Top of MATERIALS PROVIDED

/-! Runs (`spec/70_reset_and_hazards.md` R166, R167): how a schedule's run splits, the earlier points of a safe run, and the
two loops that run for ever. -/

namespace Sys2Proof.Machine

open Sys2Proof.Says

variable {s t : State} {font : Font} {op : HostOp} {ops rest more : List HostOp} {r : Reply} {x : Reg}

/-! ## A run, operation by operation (R166) -/

theorem runOps_cons_of_perform (h : perform font op s = .next (t, r)) :
    runOps font (op :: rest) s = runOps font rest t := by
  rw [runOps, h]

theorem perform_of_runOps_cons (h : runOps font (op :: rest) s = .next t) :
    ∃ u r, perform font op s = .next (u, r) ∧ runOps font rest u = .next t := by
  rw [runOps] at h
  split at h
  case h_1 u r hperform => exact ⟨u, r, hperform, h⟩
  all_goals cases h

/-- A run of `ops ++ more` passes through the state in which the run of `ops` ends. -/
theorem runOps_split_of_append (h : runOps font (ops ++ more) s = .next t) :
    ∃ u, runOps font ops s = .next u ∧ runOps font more u = .next t := by
  induction ops generalizing s with
  | nil => exact ⟨s, rfl, h⟩
  | cons op rest ih =>
    obtain ⟨v, r, hperform, hrest⟩ := perform_of_runOps_cons h
    obtain ⟨u, hu, hmore⟩ := ih hrest
    exact ⟨u, (runOps_cons_of_perform hperform).trans hu, hmore⟩

/-- A property of states that every operation of the schedule keeps holds where the run of the schedule ends. -/
theorem runOps_keeps {P : State → Prop}
    (hop : ∀ op ∈ ops, ∀ s, P s → ∃ t r, perform font op s = .next (t, r) ∧ P t) (hs : P s) :
    ∃ t, runOps font ops s = .next t ∧ P t := by
  induction ops generalizing s with
  | nil => exact ⟨s, rfl, hs⟩
  | cons op rest ih =>
    obtain ⟨hfirst, hlater⟩ := List.forall_mem_cons.1 hop
    obtain ⟨u, r, hperform, hu⟩ := hfirst s hs
    obtain ⟨t, ht, hPt⟩ := ih hlater hu
    exact ⟨t, (runOps_cons_of_perform hperform).trans ht, hPt⟩

/-- Settles O39: were the state after `ops` faulted, the rest of the run would keep its halt record
(`runOps_keeps_haltRecord`) and end faulted too. -/
theorem safeRunsHaveSafePrefixes : Obligations.SafeRunsHaveSafePrefixes := by
  rintro font ops more s hreset ⟨t, hrun, hsafe⟩
  obtain ⟨u, hops, hmore⟩ := runOps_split_of_append hrun
  refine ⟨u, hops, fun hfaulted => hsafe ?_⟩
  obtain ⟨hhalt, _⟩ := runOps_keeps_haltRecord (mt (List.mem_append_right ops) hreset) hfaulted hmore
  exact hhalt.trans hfaulted

/-! ## A jump to itself (R81, R166) -/

section
variable {M : Host.Core} {a b : M.State}

theorem core_run_succ_of_step (h : M.step a = .next b) (k : Nat) : M.run (k + 1) a = M.run k b := by
  rw [Host.Core.run, h]

theorem core_run_of_step_to_self (h : M.step a = .next a) (k : Nat) : M.run k a = .next a := by
  induction k with
  | zero => rfl
  | succ k ih => exact (core_run_succ_of_step h k).trans ih

end

/-- Settles O53: the first STEP sets `opcode` to the word at PC, and each later one sets it to that word again. -/
theorem jumpToSelfRunsForEver : Obligations.JumpToSelfRunsForEver := by
  intro nnn s k hfetch hpc
  have hfirst : step s = .next { s with opcode := wordAt s } := step_of_jump_to_self hfetch hpc
  have hlater : step { s with opcode := wordAt s } = .next { s with opcode := wordAt s } :=
    step_of_jump_to_self (s := { s with opcode := wordAt s }) hfetch hpc
  have hrun : core.run (k + 1) s = .next { s with opcode := wordAt s } :=
    (core_run_succ_of_step (M := core) hfirst k).trans (core_run_of_step_to_self (M := core) hlater k)
  obtain ⟨⟨hhalted, _⟩, _⟩ := hfetch
  exact ⟨hrun, hhalted, rfl⟩

/-! ## A key wait with no key pressed (R133, R167) -/

/-- `t` is `s` but for `opcode`, the timers and the random input, which is all that TICKs and the STEPs of a key wait
write. -/
def State.SameButOpcodeAndTimers (s t : State) : Prop :=
  ∃ w d b r, t = { s with opcode := w, dt := d, st := b, rndIn := r }

/-- TICK writes the timers, and the STEP rewinds PC to the wait; neither touches what makes the next STEP do so. -/
theorem perform_keeps_keyWait (hfetch : Fetches s (.waitKey x)) (hkeys : ∀ k : Reg, s.key[k] = 0)
    (hop : op = .tick ∨ ∃ rnd, op = .step rnd) (ht : s.SameButOpcodeAndTimers t) :
    ∃ u r, perform font op t = .next (u, r) ∧ s.SameButOpcodeAndTimers u := by
  obtain ⟨w, d, b, i, rfl⟩ := ht
  rcases hop with rfl | ⟨rnd, rfl⟩
  · exact ⟨_, _, rfl, _, _, _, _, rfl⟩
  · have hstep := step_of_waitKey_of_none
      (s := { s with opcode := w, dt := d, st := b, rndIn := some rnd }) hfetch hkeys
    exact ⟨_, _, perform_step_of_next font hstep, _, _, _, _, rfl⟩

/-- Settles O54: by `perform_keeps_keyWait` the schedule ends in the first state but for `opcode`, the timers and
`rndIn`, and there the next STEP fetches the key wait again. -/
theorem keyWaitRunsForEver : Obligations.KeyWaitRunsForEver := by
  intro font x s ops hfetch hkeys hops
  obtain ⟨t, hrun, w, d, b, i, rfl⟩ : ∃ t, runOps font ops s = .next t ∧ s.SameButOpcodeAndTimers t :=
    runOps_keeps (fun op hop _ ht => perform_keeps_keyWait hfetch hkeys (hops op hop) ht) ⟨_, _, _, _, rfl⟩
  have hhalted : s.halted = false := hfetch.1.1
  exact ⟨_, hrun, hhalted, rfl, rfl, rfl, rfl, rfl, rfl, rfl, rfl, rfl, hfetch⟩

end Sys2Proof.Machine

Bottom of MATERIALS PROVIDED

PROBLEM DESCRIPTION:
What is needed is a single number: how many lines of the data contain the word "List".

ANSWER TO THIS PROBLEM:
3